● Data
theorem readMem_second_operand {x y : Byte} {rest : List Byte} (h : i.operandBytes = x :: y :: rest) :
    s.readMem (s.pc + 1#16 + 1#16) = y := by
  have hbytes := operandBytes_of_fetchInstr hi
  rw [h] at hbytes
  exact (List.cons.inj (List.cons.inj hbytes).2).1.symm

theorem readMem_third_operand {x y z : Byte} (h : i.operandBytes = [x, y, z]) :
    s.readMem (s.pc + 1#16 + 1#16 + 1#16) = z := by
  have hbytes := operandBytes_of_fetchInstr hi
  rw [h] at hbytes
  exact (List.cons.inj (List.cons.inj (List.cons.inj hbytes).2).2).1.symm

end

section
variable (img : BootImage) (s : State) (r q : Reg) (p : Pair)

/-! ## No-ops and moves -/

theorem rowsImplement_brk : RowsImplement img .brk s := by
  simp [RowsImplement, exec, execBrk, microprogram]

theorem rowsImplement_skp : RowsImplement img .skp s := by
  simp [RowsImplement, exec, execSkp, microprogram]

theorem rowsImplement_mov : RowsImplement img (.mov r q) s := by
  simp [RowsImplement, exec, execMov, microprogram, State.result, State.reg]

/-! ## Loads and stores through a pair -/

theorem rowsImplement_ld : RowsImplement img (.ld r p) s := by
  simp [RowsImplement, exec, execLd, microprogram, loadOps, State.result, State.pairAddr]

theorem rowsImplement_ldpi : RowsImplement img (.ldpi r p) s := by
  simp [RowsImplement, exec, execLdpi, microprogram, loadIncOps, incPc_setPc, State.result, State.pairAddr]

theorem rowsImplement_st : RowsImplement img (.st p r) s := by
  simp [RowsImplement, exec, execSt, microprogram, storeOps, State.pairAddr]

theorem rowsImplement_stpi : RowsImplement img (.stpi p r) s := by
  simp [RowsImplement, exec, execStpi, microprogram, storeIncOps, incPc_setPc, State.pairAddr]

/-! ## Arithmetic and shifts -/

theorem rowsImplement_inc : RowsImplement img (.inc r) s := by
  simp [RowsImplement, exec, execInc, microprogram, addOneOps, runRow_idle, State.addTo, State.reg]

theorem rowsImplement_dec : RowsImplement img (.dec r) s := by
  simp [RowsImplement, exec, execDec, microprogram, addMinusOneOps, State.addTo, State.reg]

theorem rowsImplement_incc : RowsImplement img (.incc r) s := by
  cases hc : flagC s.flags <;>
    simp [RowsImplement, exec, execIncc, microprogram, addOneOps, addZeroOps, runRow_idle, carryByte, hc, State.addTo,
      State.reg]

theorem rowsImplement_decc : RowsImplement img (.decc r) s := by
  cases hc : flagC s.flags <;>
    simp [RowsImplement, exec, execDecc, microprogram, addMinusOneOps, addZeroOps, runRow_idle, hc, State.addTo,
      State.reg]

theorem rowsImplement_shl : RowsImplement img (.shl r) s := by
  simp [RowsImplement, exec, execShl, microprogram, shlOps, State.addTo, State.reg]

theorem rowsImplement_shr : RowsImplement img (.shr r) s := by
  simp [RowsImplement, exec, execShr, microprogram, shrOps, State.arithmetic, State.result, State.reg]

/-- The flags of `RCL` wait in `W`, which the result does not overwrite (`44_arithmetic_shift.md` R156). -/
theorem rowsImplement_rcl (hwf : s.mem.wf = true) : RowsImplement img (.rcl r) s := by
  have hw (f v : Byte) : (((s.fetched (.rcl r)).savePc.setSlot .w f).setSlot (regSlot r) v).slot .w = f := by
    have hsaved := wf_savePc (s := s.fetched (.rcl r)) hwf
    simp [slot_setSlot (wf_setSlot hsaved _ _), slot_setSlot hsaved]
  cases hc : flagC s.flags <;>
    simp [RowsImplement, exec, execRcl, microprogram, rclOps, carryByte, hc, hw, State.arithmetic, State.result,
      State.reg]

theorem rowsImplement_rcr : RowsImplement img (.rcr r) s := by
  cases hc : flagC s.flags <;>
    simp [RowsImplement, exec, execRcr, microprogram, rcrOps, rcrArm, runRow_idle, hc, State.arithmetic,
      State.result, State.reg, aluOr, BitVec.or_comm]

theorem rowsImplement_add : RowsImplement img (.add r q) s := by
  simp [RowsImplement, exec, execAdd, microprogram, State.addTo, State.reg]

theorem rowsImplement_tst : RowsImplement img (.tst r) s := by
  simp [RowsImplement, exec, execTst, microprogram, tstOps, State.reg]

/-! ## Logic and flags -/

theorem rowsImplement_and : RowsImplement img (.and r q) s := by
  simp [RowsImplement, exec, execAnd, microprogram, State.reg]

theorem rowsImplement_or : RowsImplement img (.or r q) s := by
  simp [RowsImplement, exec, execOr, microprogram, State.reg]

theorem rowsImplement_bmw : RowsImplement img (.bmw r) s := by
  simp [RowsImplement, exec, execBmw, microprogram, bmwOps, aluNand_twice, aluOr, State.result, State.reg]

theorem rowsImplement_stf (hi : flagI (busFlags (s.reg r)) = true) : RowsImplement img (.stf r) s := by
  rw [RowsImplement, exec_stf, if_pos hi]
  simp [microprogram, stfOps, State.reg]

theorem flagByte_eq_or (f : Nibble) (hi : flagI f = true) :
    flagByte f = aluOr 0x08 (aluOpOf (f.extractLsb' 0 3)).code := by
  revert f; decide

/-- The select that `LDF` latches is the operation whose code is the flags below `I`. -/
theorem latch_flags (f : Nibble) : .latch (0b0#1 ++ f.extractLsb' 0 3) = toAlu (aluOpOf (f.extractLsb' 0 3)) := by
  revert f; decide

/-- `LDF` makes the byte 0x08 and sets the flags below `I` in it (`45_logic_bits_flags.md` R176). -/
theorem rowsImplement_ldf (hi : flagI s.flags = true) : RowsImplement img (.ldf r) s := by
  have hadd : aluAdd 4#8 4#8 = 0x08 := by decide
  simp [RowsImplement, exec, execLdf, microprogram, ldfOps, latch_flags, flagByte_eq_or _ hi, hadd, State.result]

/-! ## The stack -/

theorem rowsImplement_push : RowsImplement img (.push r) s := by
  simp [RowsImplement, exec, execPush, microprogram, pushRegOps, State.reg]

theorem rowsImplement_pop (hwf : s.mem.wf = true) : RowsImplement img (.pop r) s := by
  have hpop := runRows_popOps img (wf_savePc (s := s.fetched (.pop r)) hwf)
  simp [RowsImplement, exec, execPop, microprogram, popSlotOps, hpop, State.stackTop, stackAddr, State.result]

theorem rowsImplement_retl (hwf : s.mem.wf = true) : RowsImplement img .retl s := by
  have hpop := runRows_popOps img (wf_savePc (s := s.fetched .retl) hwf)
  simp [RowsImplement, exec, execRetl, microprogram, popSlotOps, hpop, State.stackTop, stackAddr, State.result]

theorem rowsImplement_reth (hwf : s.mem.wf = true) : RowsImplement img .reth s := by
  have hpop := runRows_popOps img (s := s.fetched .reth) hwf
  simp [RowsImplement, exec, execReth, microprogram, rethOps, hpop, State.stackTop, stackAddr]

end

/-! ## Instructions with operand bytes -/

/-- An operand byte taken at the restored pc, in the order in which the rows of `BMX` take it. -/
theorem endSlot_takeOperand_restorePc (u : State) (v : Byte) :
    (u.restorePc.takeOperand v).endSlot = ((u.setT v).setPc (u.slot .ph) (u.slot .pl)).incPc.endSlot := rfl

section
variable (img : BootImage) {s : State} (hs : s.atFetch = true)
include hs

theorem route_fetched (i : Instr) : (s.fetched i).route = false := (State.atFetch_iff.1 hs).2.2

section
variable {i : Instr} {x : Byte} {rest : List Byte} (h : s.fetchInstr = i) (hbytes : i.operandBytes = x :: rest)
include h hbytes

/-- The first operand byte is what the bus carries in the cycle after the fetch. -/
theorem busValue_mem_fetched : (s.fetched i).busValue img .mem = x :=
  (busValue_mem_of_route img _ (route_fetched hs i)).trans (readMem_pc_fetched h hbytes)

theorem runRows_immHead_fetched (r : Reg) (op : AluOp) :
    (s.fetched i).runRows img (immHead r op) =
      (((s.fetched i).takeOperand x).savePc.setPc x (s.reg r)).onAlu op :=
  runRows_immHead img op r (route_fetched hs i) (readMem_pc_fetched h hbytes)

end

theorem runRows_addressOps_fetched {i : Instr} {lo hi : Byte} {rest : List Byte} (h : s.fetchInstr = i)
    (hbytes : i.operandBytes = lo :: hi :: rest) (x : Slot) :
    (s.fetched i).runRows img (addressOps x) = ((s.fetched i).takeAddress s lo hi).onSlot x :=
  runRows_addressOps img x (route_fetched hs i) (readMem_pc_fetched h hbytes)
    (by simpa using readMem_second_operand h hbytes)

variable {r : Reg} {p : Pair} {lo hi imm : Byte}

theorem rowsImplement_ldt (h : s.fetchInstr = .ldt imm) : RowsImplement img (.ldt imm) s := by
  simp [RowsImplement, exec, execLdt, microprogram, busValue_mem_fetched img hs h rfl, State.takeOperand]

theorem rowsImplement_ldi (h : s.fetchInstr = .ldi r imm) : RowsImplement img (.ldi r imm) s := by
  simp [RowsImplement, exec, execLdi, microprogram, busValue_mem_fetched img hs h rfl, State.takeOperand, State.setReg]

/-- The high byte of `LDP` is read where the low byte has been written (`42_move_and_load.md` R132). -/
theorem rowsImplement_ldp (h : s.fetchInstr = .ldp p lo hi) : RowsImplement img (.ldp p lo hi) s := by
  have hlate : (((s.fetched (.ldp p lo hi)).takeOperand lo).setSlot (pairLow p) lo).lateByte s hi = _ :=
    lateByte_eq_readMem (by simpa using readMem_second_operand h rfl)
  simp [RowsImplement, exec, execLdp, microprogram, busValue_mem_fetched img hs h rfl, hlate]
  simp [State.takeOperand]

theorem rowsImplement_lda (h : s.fetchInstr = .lda r lo hi) : RowsImplement img (.lda r lo hi) s := by
  have haddress := runRows_addressOps_fetched img hs h rfl .pl
  have hrows : loadAbsOps r = addressOps .pl ++ saveTail (toSlot .w) ++ _ := rfl
  simp [RowsImplement, exec, execLda, microprogram, hrows, haddress, State.result]

theorem rowsImplement_sta (h : s.fetchInstr = .sta lo hi r) : RowsImplement img (.sta lo hi r) s := by
  have haddress := runRows_addressOps_fetched img hs h rfl .pl
  have hrows : storeAbsOps r = addressOps .pl ++ saveTail (toSlot .w) ++ _ := rfl
  simp [RowsImplement, exec, execSta, microprogram, hrows, haddress, State.reg]

theorem rowsImplement_addi (h : s.fetchInstr = .addi r imm) : RowsImplement img (.addi r imm) s := by
  simp [RowsImplement, exec, execAddi, microprogram, runRows_immHead_fetched img hs h rfl, State.addTo, State.reg]

theorem rowsImplement_andi (h : s.fetchInstr = .andi r imm) : RowsImplement img (.andi r imm) s := by
  simp [RowsImplement, exec, execAndi, microprogram, runRows_immHead_fetched img hs h rfl, State.reg]

theorem rowsImplement_ori (h : s.fetchInstr = .ori r imm) : RowsImplement img (.ori r imm) s := by
  simp [RowsImplement, exec, execOri, microprogram, runRows_immHead_fetched img hs h rfl, State.reg]

/-- The mask byte of `BMX` is read at the restored pc, which `W` does not disturb (`45_logic_bits_flags.md` R172). -/
theorem rowsImplement_bmx (hwf : s.mem.wf = true) {xsel mask : Byte} (h : s.fetchInstr = .bmx r xsel mask) :
    RowsImplement img (.bmx r xsel mask) s := by
  have hpc : (((s.fetched (.bmx r xsel mask)).takeOperand xsel).savedResult .w (aluUnary xsel (s.reg r))).pc =
      s.pc + 1#16 + 1#16 :=
    (pc_savedResult (s := (s.fetched _).takeOperand xsel) _ hwf (by decide)).trans (by simp)
  have hlate := lateByte_eq_readMem (before := s) (v := mask) (hpc ▸ readMem_second_operand h rfl)
  simp [RowsImplement, exec_bmx, hlate, microprogram, bmxOps, runRows_immHead_fetched img hs h rfl]
  simp [State.savedResult, endSlot_takeOperand_restorePc, State.result]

● How to complete this task
Return only the part of the records above that opens with the line containing "simp [slot_setSlot (wf_setSlot" and closes with the line containing "theorem rowsImplement_tst : RowsImplement", ends included.

● Response area
    simp [slot_setSlot (wf_setSlot hsaved _ _), slot_setSlot hsaved]
  cases hc : flagC s.flags <;>
    simp [RowsImplement, exec, execRcl, microprogram, rclOps, carryByte, hc, hw, State.arithmetic, State.result,
      State.reg]

theorem rowsImplement_rcr : RowsImplement img (.rcr r) s := by
  cases hc : flagC s.flags <;>
    simp [RowsImplement, exec, execRcr, microprogram, rcrOps, rcrArm, runRow_idle, hc, State.arithmetic,
      State.result, State.reg, aluOr, BitVec.or_comm]

theorem rowsImplement_add : RowsImplement img (.add r q) s := by
  simp [RowsImplement, exec, execAdd, microprogram, State.addTo, State.reg]

theorem rowsImplement_tst : RowsImplement img (.tst r) s := by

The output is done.